Copyright Monday, May 8, 2006 Duncan Bucknell Company

On 2 May 2005, Mr Justice Pumfrey of the UK High Court (Patents Court) handed down this interesting interlocutory decision in Baxter v Abbott [2006] EWHC 919 (Pat).

Take home

This is the latest round of global litigation concerning Abbott’s Ultane (Sevoflurane) anaesthetic. The proceedings were commenced by Baxter for a Declaration of Non-Infringement in respect of Abbott’s patent EP (UK) 0 967 975. Abbott sought better particulars of Baxter’s Product and Process Description (‘PPD’). Mr Justice Pumfrey refused the application, stating in effect that Abbott had been in possession of the relevant information for some time (in an Abbreviated New Drug Application which they had neglected to show their own experts).

Comment

An unusual aspect of this case is that the patentee, Abbott has not counter-claimed for patent infringement. Instead, as Mr Justice Pumfrey has pointed out, the pleadings filed by Abbott (the Defendant in this case) merely state:

"The Defendants raise no positive case of infringement within this action. The burden is on the Claimants to prove non-infringement of claims 2 to 4 of the patent."

Thus, Abbott would presumably not be entitled to the remedies which would normally flow from a finding of infringement (such as an injunction or damages), and would be unable to later commence infringement proceedings in relation to the same product or process (due to Issue Estoppel or Res Judicata).

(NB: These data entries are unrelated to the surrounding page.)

/-- The firing that is carried on stays in progress, with its record but for what is still due; nothing changes but the ports
and the output lines (R77). -/
theorem State.carryFiring_frame (upTo : FiringStage) (s : State) :
    ∃ ports firing outputs, s.carryFiring upTo = { s with ports, firing, outputs } ∧
      firing.map (fun f => { f with copiesDue := noWatchers, actionDue := false }) =
        s.firing.map fun f => { f with copiesDue := noWatchers, actionDue := false } := by
  have copies (sent : BitVec 4) (s : State) : ∃ ports firing, s.deliverCopies sent = { s with ports, firing } ∧
      firing.map (fun f => { f with copiesDue := noWatchers, actionDue := false }) =
        s.firing.map fun f => { f with copiesDue := noWatchers, actionDue := false } := by
    cases hf : s.firing with
    | none => exact ⟨s.ports, none, by simp only [State.deliverCopies, hf]; rw [← hf], rfl⟩
    | some f =>
      cases hk : f.noticeKind with
      | none => exact ⟨s.ports, some f, by simp only [State.deliverCopies, hf, hk]; rw [← hf], rfl⟩
      | some kind =>
        cases hr : s.held f.slot with
        | none => exact ⟨s.ports, some f, by simp only [State.deliverCopies, hf, hk, hr]; rw [← hf], rfl⟩
        | some r =>
          obtain ⟨ports, h, -⟩ := State.deliverCopies_of_firing hf hr hk sent
          exact ⟨ports, _, h, rfl⟩
  have action (s : State) : ∃ firing outputs, s.applyAction = { s with firing, outputs } ∧
      firing.map (fun f => { f with copiesDue := noWatchers, actionDue := false }) =
        s.firing.map fun f => { f with copiesDue := noWatchers, actionDue := false } := by
    unfold State.applyAction
    split
    · next f hf =>
      split
      · split
        · exact ⟨_, _, rfl, by rw [hf]; rfl⟩
        · exact ⟨s.firing, s.outputs, rfl, by rw [hf]⟩
      · exact ⟨s.firing, s.outputs, rfl, by rw [hf]⟩
    · exact ⟨s.firing, s.outputs, rfl, rfl⟩
  have both : ∃ ports firing outputs, s.notifyAndAct = { s with ports, firing, outputs } ∧
      firing.map (fun f => { f with copiesDue := noWatchers, actionDue := false }) =
        s.firing.map fun f => { f with copiesDue := noWatchers, actionDue := false } := by
    obtain ⟨p, f, h, hf⟩ := copies (BitVec.allOnes 4) s
    obtain ⟨f', o, h', hf'⟩ := action (s.deliverCopies (BitVec.allOnes 4))
    refine ⟨p, f', o, by rw [State.notifyAndAct, h', h], ?_⟩
    rw [hf', h]; exact hf
  cases upTo with
  | copies sent =>
    rw [State.carryFiring]
    split
    · exact both
    · obtain ⟨p, f, h, hf⟩ := copies sent s; exact ⟨p, f, s.outputs, h, hf⟩
  | action => exact both

/-! ## Release and teardown -/

theorem State.removeArmed_frame (n : SlotNo) (r : Reservation) (s : State) :
    ∃ queue, s.removeArmed n r = { s with queue } := by
  unfold State.removeArmed; split <;> exact ⟨_, rfl⟩

/-- A release touches the queue, the input lines, the phase of the Line Monitor, the watchers' ports, the slot and the
owner's owned count (R11). -/
theorem State.release_frame (n : SlotNo) (r : Reservation) (s : State) :
    ∃ queue inputs monitor ports slots quotas,
      s.release n r = { s with queue, inputs, monitor, ports, slots, quotas } := by
  unfold State.release
  dsimp only
  obtain ⟨q, hq⟩ := s.removeArmed_frame n r
  rw [hq]
  obtain ⟨i, m, hm⟩ := State.unbindMode_frame n r.mode { s with queue := q }
  rw [hm]
  obtain ⟨p, hp⟩ := State.deliverWatchers_frame
    (Notice.ofSlot .released n (State.slot { s with queue := q, inputs := i, monitor := m } n).generation r s.time)
    r.watchers { s with queue := q, inputs := i, monitor := m }
  rw [hp]
  exact ⟨_, _, _, _, _, _, rfl⟩

/-- A slot that is released is FREE and keeps its generation; no other slot changes (R11). -/
theorem State.slot_release (n m : SlotNo) (r : Reservation) (s : State) :
    (s.release n r).slot m = if m = n then { s.slot n with held := none } else s.slot m := by
  unfold State.release
  dsimp only
  obtain ⟨q, hq⟩ := s.removeArmed_frame n r
  rw [hq]
  obtain ⟨i, mo, hm⟩ := State.unbindMode_frame n r.mode { s with queue := q }
  rw [hm]
  obtain ⟨p, hp⟩ := State.deliverWatchers_frame
    (Notice.ofSlot .released n (State.slot { s with queue := q, inputs := i, monitor := mo } n).generation r s.time)
    r.watchers { s with queue := q, inputs := i, monitor := mo }
  rw [hp, State.slot_setQuota, State.slot_setSlot]
  rfl

/-- Where no teardown is in hand, nothing of one is left to take. -/
theorem State.teardownStep_of_none {s : State} (h : ∀ p close released lines on, s.engine ≠ .teardown p close released lines on) :
    s.teardownStep = s := by
  unfold State.teardownStep
  split
  · next p close released lines on he => exact absurd he (h p close released lines on)
  · rfl
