/-- A slot that is an entry of the queue only when it is ARMED leaves it at its release as in the statements (R26). -/
theorem removeArmed_eq_dequeued {s : State} {n : SlotNo} {r : Reservation} (h : entryOnlyArmed s n r) :
    s.removeArmed n r = dequeued s n := by
  have hkept (hd : r.run.armedDeadline = none) : s = dequeued s n := by
    have hfilter : s.queue.filter (fun e => e.slot ≠ n) = s.queue :=
      List.filter_eq_self.2 fun e he => by simpa using h hd e he
    rw [dequeued, hfilter]
  unfold State.removeArmed
  split
  · rfl
  · next hrun =>
    apply hkept
    cases hr : r.run with
    | armed d w => exact absurd hr (hrun d w)
    | _ => rfl

theorem release_eq_freed {s : State} {n : SlotNo} {r : Reservation} (h : entryOnlyArmed s n r) : s.release n r = freed s n r := by
  rw [release_eq, removeArmed_eq_dequeued h, freed]

end Sys2Proof.Claims
end

section
/-! SUPPORT. The quota table under a change of one slot and under a gift of quota; RESERVE's, RELEASE's and CONFIGURE's change of their slot
keeps every law. -/

namespace Sys2Proof.Claims

open Sys2Proof.Machine

/-! ## Counting slots and quotas -/

/-- A sum over all numbers below `k` whose terms change at one number. -/
theorem sum_finRange_update {k : Nat} {f g : Fin k → Nat} (i : Fin k) (h : ∀ j, j ≠ i → g j = f j) :
    ((List.finRange k).map g).sum + f i = ((List.finRange k).map f).sum + g i := by
  have hsum (u : Fin k → Nat) : ((List.finRange k).map u).sum = u i + (Finset.univ.erase i).sum u :=
    (Fin.sum_univ_def u).symm.trans (Finset.add_sum_erase Finset.univ u (Finset.mem_univ i)).symm
  have hrest : (Finset.univ.erase i).sum g = (Finset.univ.erase i).sum f :=
    Finset.sum_congr rfl fun j hj => h j (Finset.ne_of_mem_erase hj)
  rw [hsum, hsum, hrest]; omega

theorem length_filter_eq_sum {α : Type} (f : α → Bool) (l : List α) : (l.filter f).length = (l.map fun a => (f a).toNat).sum := by
  induction l with
  | nil => rfl
  | cons a l ih => cases h : f a <;> simp [h, ih, Nat.add_comm]

/-- How many slots have a property, when the property changes at one slot. -/
theorem length_filter_update {f g : SlotNo → Bool} (n : SlotNo) (h : ∀ m, m ≠ n → g m = f m) :
    (allSlots.filter g).length + (f n).toNat = (allSlots.filter f).length + (g n).toNat := by
  rw [length_filter_eq_sum, length_filter_eq_sum]
  exact sum_finRange_update (f := fun m => (f m).toNat) (g := fun m => (g m).toNat) n fun m hm => by rw [h m hm]

theorem ownedCount_puts {s t : State} {n : SlotNo} {x : Option Reservation} (hp : Puts s n x t) (q : PortNo) :
    t.ownedCount q + (s.owns q n).toNat = s.ownedCount q + (t.owns q n).toNat :=
  length_filter_update n fun m hm => by rw [owns_eq, owns_eq, hp.of_ne hm]

theorem freeCount_puts {s t : State} {n : SlotNo} {x : Option Reservation} (hp : Puts s n x t) :
    t.freeCount + (s.held n).isNone.toNat = s.freeCount + (t.held n).isNone.toNat :=
  length_filter_update (f := fun m => (s.held m).isNone) (g := fun m => (t.held m).isNone) n fun m hm => by rw [hp.of_ne hm]

/-- `State.QuotaLaw` with both sums over the ports written alike. -/
theorem quotaLaw_iff {s : State} : s.QuotaLaw ↔
    (allPorts.map fun p => (s.quota p).quota).sum = 64 ∧
    (∀ p, (s.quota p).owned ≤ (s.quota p).quota ∧ (s.quota p).owned = s.ownedCount p) ∧
    s.freeCount = (allPorts.map fun p => (s.quota p).quota - (s.quota p).owned).sum := by
  have hsum (f : PortNo → Nat) : (allPorts.map f).sum = f 0 + (f 1 + (f 2 + (f 3 + 0))) := rfl
  simp only [State.QuotaLaw, hsum, Nat.add_assoc, Nat.add_zero]
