/-- ORDER_FRAME: the record takes the demand, clamped to 12, and the rotation modulo 12, with age 0 and DEMAND HELD clear. The ladder
returns to LINKED from any stage, which ends LINK ISOLATED and hands a STATUS over when the stage was another. A sequence number other
than the last applied has its masks applied: the own acknowledge flag moves the entries and the own wash flag may make a claim; the
number last applied has neither. -/
def Obligations.OrderFrameIsTaken : Prop :=
  ∀ (s : State) (x : Ctx) (f : Frame), ctx? s = some x → s.link.receiver ≠ .waitIdle → s.link.tx ≠ .send →
    frameValid f = true → f.kind = kindOrder →
    let sequence := f.payload.getD 0 0#8
    let ackFlag := (byteAt f.payload 3 * 256 + byteAt f.payload 4).testBit x.bay.val
    let washFlag := (byteAt f.payload 5 * 256 + byteAt f.payload 6).testBit x.bay.val
    let isolation := s.conds.linkIsolated && decide (s.ladder.stage = .linked)
    let ladderAlone (t : State) : Prop :=
      t.conds = { s.conds with linkIsolated := isolation } ∧
      (∀ a : Alarm, a ≠ .linkIsolated ∨ isolation = s.conds.linkIsolated → alarmState t a = alarmState s a) ∧
      (isolation ≠ s.conds.linkIsolated → alarmEnabled x.cfg 14 = true →
        alarmState t .linkIsolated = (match alarmState s .linkIsolated with
                                      | .normal => .normal
                                      | .unack => .returned
                                      | .acked => .normal
                                      | .returned => .returned))
    let ended (a : Alarm) : Prop := a = .pumpFail ∨ a = .screenStall ∨ a = .dutyRecordLost ∨
      (a = .linkIsolated ∧ s.ladder.stage ≠ .linked)
    ∃ t, exec (.orderFrame f) s = .next t ∧ t.link.receiver = .waitIdle ∧ t.ladder = ⟨0, .linked⟩ ∧
      t.order = { heard := true, lastApplied := some sequence, demand := min (byteAt f.payload 1) 12,
                  rotation := byteAt f.payload 2 % 12, age := 0, demandHeld := false } ∧
      (s.ladder.stage ≠ .linked → s.link.tx ≠ .mute → handedOver .status t) ∧
      (s.order.lastApplied = some sequence ∨ (ackFlag = false ∧ washFlag = false) →
        ladderAlone t ∧ (s.ladder.stage = .linked → t.link = { s.link with receiver := .waitIdle }) ∧
        t = { s with order := t.order, ladder := t.ladder, conds := t.conds, alarms := t.alarms, link := t.link }) ∧
      (s.order.lastApplied ≠ some sequence → ackFlag = true ∨ washFlag = true →
        (ackFlag = false → ladderAlone t ∧ t.pump = s.pump) ∧
        (ackFlag = true → PumpLaw s →
          t.conds = { s.conds with
            pumpFail := false, screenStall := false, dutyRecordLost := false, linkIsolated := isolation } ∧
          ∀ a : Alarm, alarmEnabled x.cfg a.index.val = true →
            (¬ended a ∨ s.conds.get a = false →
              alarmState t a = (match alarmState s a with
                                | .normal => .normal
                                | .unack => .acked
                                | .acked => .acked
                                | .returned => .normal)) ∧
            (ended a → s.conds.get a = true → alarmState s a = .unack ∨ alarmState s a = .acked →
              alarmState t a = .normal)) ∧
        (washFlag = false → t.screen.wash = s.screen.wash ∧ t.screen.tag = s.screen.tag) ∧
        (washFlag = true → s.screen.wash = .idle → s.loader.phase = .operating → claimsBlocked s = false →
          s.screen.gapTimer = none →
          t.screen.wash = .claiming ∧ t.screen.tag = (s.screen.tag + 1) % 16 ∧
          t.screen.cls = (if x.cfg.urgentThreshold ≤ s.fouling.index ∧ s.fouling.stale = false then .urgent else .routine)) ∧
        t = { s with choices := t.choices, order := t.order, ladder := t.ladder, fouling := t.fouling, screen := t.screen,
                     pump := t.pump, conds := t.conds, alarms := t.alarms, link := t.link, loader := t.loader })

/-! ### The link interface -/

/-- STATUS_TIMER_EXPIRY offers a STATUS: discarded in MUTE, in the place of one that waits, taken into hand at once by an IDLE
transmitter with an empty queue (log 9), appended otherwise. Its target moves on by one status period. The access limit is 2000
character times of the link_rate, rounded to a whole millisecond either way (log 7). -/
def Obligations.StatusTimerOffersAStatus : Prop :=
  ∀ (s : State) (x : Ctx) (d : Clock), ctx? s = some x → s.link.statusTimer = some d → reached s.clock d = true →
    let next := some (d + ms (x.cfg.statusPeriod * 250))
    (x.cfg.linkRate = 0 → accessLimitMs x.cfg = 1041 ∨ accessLimitMs x.cfg = 1042) ∧
    (x.cfg.linkRate = 1 → accessLimitMs x.cfg = 520 ∨ accessLimitMs x.cfg = 521) ∧
    (x.cfg.linkRate = 2 → accessLimitMs x.cfg = 260 ∨ accessLimitMs x.cfg = 261) ∧
    (s.link.tx = .mute ∨ .status ∈ s.link.queue →
      exec .statusTimerExpiry s = .next { s with link := { s.link with statusTimer := next } }) ∧
    (s.link.tx = .idle → s.link.queue = [] →
      exec .statusTimerExpiry s = .next { s with link := { s.link with
        statusTimer := next, tx := .defer, inHand := some { frame := .status, attempt := 1, bytes := [] },
        accessTimer := some (s.clock + ms (accessLimitMs x.cfg)) } }) ∧
    (s.link.tx ≠ .mute → s.link.tx ≠ .idle → .status ∉ s.link.queue →
      exec .statusTimerExpiry s = .next { s with link := { s.link with
        statusTimer := next, queue := s.link.queue ++ [.status] } })

/-- ATTEMPT_BEGIN in DEFER: the access timer stops and SEND begins; the characters are SYNC, the KIND, the own bay number, the length,
the payload and the CRC over KIND through the payload, high byte first. A STATUS carries the present values of the owning blocks,
RESTART in LISTENING alone; its fields' places are those of LayoutsReadBackWhole. In another state it has no effect. The receiver is
then ARMED (log 8). -/
def Obligations.AttemptTakesThePresentValues : Prop :=
  ∀ (s : State) (x : Ctx), ctx? s = some x →
    (s.link.tx ≠ .defer → exec .attemptBegin s = .next s) ∧
    ∀ h : InHand, s.link.tx = .defer → s.link.inHand = some h →
      ∃ bytes covered : List Byte,
        exec .attemptBegin s = .next { s with link := { s.link with
          tx := .send, accessTimer := none, receiver := .armed, inHand := some { h with bytes := bytes } } } ∧
        bytes = 0x5A#8 :: covered ++ [byte ((crc covered).toNat / 256), byte (crc covered).toNat] ∧
        (match h.frame with
         | .status => ∃ payload, covered = [0x11#8, byte (bayNumber x.bay), 23#8] ++ payload ∧ payload.length = 23 ∧
             payload = encodeReport {
               restart := decide (s.loader.phase = .listening), swarm := s.fouling.swarm, demandHeld := s.order.demandHeld,
               outerSuspect := s.tide.suspect, eligible := eligible s, startable := startable x.cfg s,
               runFeedback := s.lines.run, foulingStale := s.fouling.stale, stage := s.ladder.stage,
               outerSensor := s.front.outer.state, innerSensor := s.front.inner.state, pumpState := s.pump.state,
               cause := s.pump.cause, wash := s.screen.wash, cls := s.screen.cls, tag := s.screen.tag,
               fouling := s.fouling.index, outerLevel := s.front.outer.level, innerLevel := s.front.inner.level,
               runHours := min (s.pump.runMinutes / 60) 65535, starts := startsInLastHour s, score := s.duty.score,
               screenPeriod := s.screen.period, swarmIntensity := s.fouling.intensity, alarms := s.alarms }
         | .claim tag k n => covered = [0x22#8, byte (bayNumber x.bay), 4#8, byte tag, if k = .urgent then 1 else 0,
             byte (n / 256), byte n]
         | .release tag => covered = [0x33#8, byte (bayNumber x.bay), 1#8, byte tag])

/-- TRANSMIT_COMPLETION: the frame leaves the hand and its sender is told. A STATUS tells no block; a CLAIM lists the own claim, whose
standing moves a CLAIMING wash on and leaves a RELEASING one with its outputs; a RELEASE removes the own entry of its tag and makes the
wash end. The transmitter takes the next frame that waits, under the access limit of StatusTimerOffersAStatus (log 7). The receiver is
in WAIT IDLE (log 8). -/
def Obligations.CompletionTellsTheSender : Prop :=
  ∀ (s : State) (x : Ctx) (h : InHand), ctx? s = some x → s.link.tx = .send → s.link.inHand = some h →
    (h.frame = .status → s.link.queue = [] →
      exec .transmitCompletion s = .next { s with link := { s.link with
        tx := .idle, inHand := none, accessTimer := none, receiver := .waitIdle } }) ∧
    (∀ f rest, h.frame = .status → s.link.queue = f :: rest →
      exec .transmitCompletion s = .next { s with link := { s.link with
        tx := .defer, inHand := some { frame := f, attempt := 1, bytes := [] }, queue := rest, receiver := .waitIdle,
        accessTimer := some (s.clock + ms (accessLimitMs x.cfg)) } }) ∧
    (∀ tag k n, h.frame = .claim tag k n → ClaimLaw s → standingIn x s.claims.entries = .none →
      ∃ t, exec .transmitCompletion s = .next t ∧
        (let others := s.claims.entries.filter fun e => e.bay ≠ x.bay
         t.claims.entries = regraded x
           (match k with
            | .routine => others ++ [⟨x.bay, tag, .routine, n, 0⟩]
            | .urgent => others.filter (fun e => e.cls = .urgent) ++ ⟨x.bay, tag, .urgent, n, 0⟩
                :: others.filter fun e => e.cls = .routine)) ∧
        standingIn x t.claims.entries ≠ .none ∧
        (s.screen.wash = .claiming → t.link.tx = .defer ∧ (standingIn x t.claims.entries = .inRange → washStarts x s t) ∧
          (standingIn x t.claims.entries = .beyondRange → t.screen.wash = .waiting)) ∧
        (s.screen.wash = .releasing → t.screen = s.screen ∧
          t.link = (match s.link.queue with
                    | [] => { s.link with tx := .idle, inHand := none, accessTimer := none, receiver := .waitIdle }
                    | f :: rest => { s.link with
                        tx := .defer, inHand := some { frame := f, attempt := 1, bytes := [] }, queue := rest,
                        receiver := .waitIdle, accessTimer := some (s.clock + ms (accessLimitMs x.cfg)) })) ∧
        t = { s with claims := t.claims, screen := t.screen, link := t.link }) ∧
    (∀ tag, h.frame = .release tag → s.screen.wash = .releasing →
      ∃ t, exec .transmitCompletion s = .next t ∧ t.screen.wash = .idle ∧
        ((∃ e ∈ s.claims.entries, e.bay = x.bay ∧ e.tag = tag) →
          t.claims.entries = regraded x (s.claims.entries.filter fun e => e.bay ≠ x.bay)) ∧
        ((∀ e ∈ s.claims.entries, e.bay = x.bay → e.tag ≠ tag) → t.claims = s.claims) ∧
        t.screen.gapTimer = some (s.clock + ms (x.cfg.minWashGap * 60000)) ∧ t.screen.intervalDue = false ∧
        t.screen.intervalTimer = (if x.cfg.maxWashInterval = 0 then none
                                  else some (s.clock + ms (x.cfg.maxWashInterval * 60000))) ∧
        t.link.tx = .defer ∧ t = { s with claims := t.claims, screen := t.screen, link := t.link })

/-- COLLISION in SEND leads to BACKOFF with a fresh access timer. The end of the backoff, and an expiry of the access timer in DEFER or
BACKOFF, is a failed attempt: below eight the count rises and the state is DEFER, and the eighth drops the frame and tells its sender,
after which a CLAIMING wash is IDLE and a RELEASING one has its wash end. The access limit is that of StatusTimerOffersAStatus (log 7);
that the access timer stops at a drop is log 17's. -/
def Obligations.CollisionsRetryAndDrop : Prop :=
  ∀ (s : State) (x : Ctx) (h : InHand), ctx? s = some x → s.link.inHand = some h →
    (∀ matched got, s.link.tx = .send →
      ∃ t, exec (.collision matched got) s = .next t ∧ t = { s with link := { s.link with
        tx := .backoff, accessTimer := some (s.clock + ms (accessLimitMs x.cfg)), receiver := t.link.receiver } }) ∧
    ∀ c : Instr, (c = .backoffEnd ∧ s.link.tx = .backoff) ∨
        (c = .accessTimerExpiry ∧ (s.link.tx = .defer ∨ s.link.tx = .backoff) ∧
          ∃ d, s.link.accessTimer = some d ∧ reached s.clock d = true) →
      (h.attempt < 8 →
        exec c s = .next { s with link := { s.link with
          tx := .defer, inHand := some { h with attempt := h.attempt + 1 },
          accessTimer := some (s.clock + ms (accessLimitMs x.cfg)) } }) ∧
      (8 ≤ h.attempt → h.frame = .status → s.link.queue = [] →
        exec c s = .next { s with link := { s.link with tx := .idle, inHand := none, accessTimer := none } }) ∧
      (8 ≤ h.attempt → (∃ tag k n, h.frame = .claim tag k n) →
        ∃ t, exec c s = .next t ∧ t.claims = s.claims ∧
          (s.screen.wash = .claiming → t.screen.wash = .idle ∧ t.link.tx = .defer) ∧
          (s.screen.wash ≠ .claiming → t.screen = s.screen) ∧
          t.screen.gapTimer = s.screen.gapTimer ∧ t.screen.intervalTimer = s.screen.intervalTimer ∧
          t = { s with screen := t.screen, link := t.link }) ∧
      (8 ≤ h.attempt → ∀ tag, h.frame = .release tag → s.screen.wash = .releasing →
        ∃ t, exec c s = .next t ∧ t.screen.wash = .idle ∧
          t.screen.gapTimer = some (s.clock + ms (x.cfg.minWashGap * 60000)) ∧
          ((∃ e ∈ s.claims.entries, e.bay = x.bay ∧ e.tag = tag) →
            t.claims.entries = regraded x (s.claims.entries.filter fun e => e.bay ≠ x.bay)) ∧
          t = { s with claims := t.claims, screen := t.screen, link := t.link })

/-- The receiver: armed by the idle line, returned to WAIT IDLE by a character other than SYNC, an abandoned frame and an invalid one,
with no other effect; a valid frame that ends in SEND is the own frame and is handed to no block. That a command bringing a whole frame
finds nothing in WAIT IDLE is log 8's. -/
def Obligations.ReceiverFindsTheFrames : Prop :=
  ∀ s : State,
    let waits : State := { s with link := { s.link with receiver := .waitIdle } }
    (s.inReset = false → s.link.receiver = .waitIdle →
      exec .receiverArmed s = .next { s with link := { s.link with receiver := .armed } }) ∧
    (s.link.receiver ≠ .waitIdle → exec .receiverArmed s = .next s) ∧
    exec .frameAbandoned s = .next waits ∧ (∀ f, exec (.invalidFrame f) s = .next waits) ∧
    (s.link.receiver = .armed → exec .nonSyncCharacter s = .next waits) ∧
    (s.link.receiver ≠ .armed → exec .nonSyncCharacter s = .next s) ∧
    ∀ f c, c = .statusFrame f ∨ c = .claimFrame f ∨ c = .releaseFrame f ∨ c = .orderFrame f →
      (s.link.receiver = .waitIdle → exec c s = .next s) ∧
      (s.inReset = false → s.link.receiver ≠ .waitIdle → s.link.tx = .send ∨ ctx? s = none ∨ frameValid f = false →
        exec c s = .next waits)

The question arises as to why Abbott have taken this course of action and Mr Justice Pumfrey’s comments on Abbott’s difficulty in proving infringement shed some light:

‘It is plain that Abbott have confronted difficulties in attempting to demonstrate that Baxter's sevoflurane is stabilised by water, and it is equally obvious from the emphasis on the epoxy lining to the aluminium container that every possible source of Lewis base has been investigated in the hope of demonstrating infringement. The difficulty is made still more clear by Abbott's steady refusal to make any assertion of infringement in the present proceedings, stating themselves content to rely upon the burden of proof.’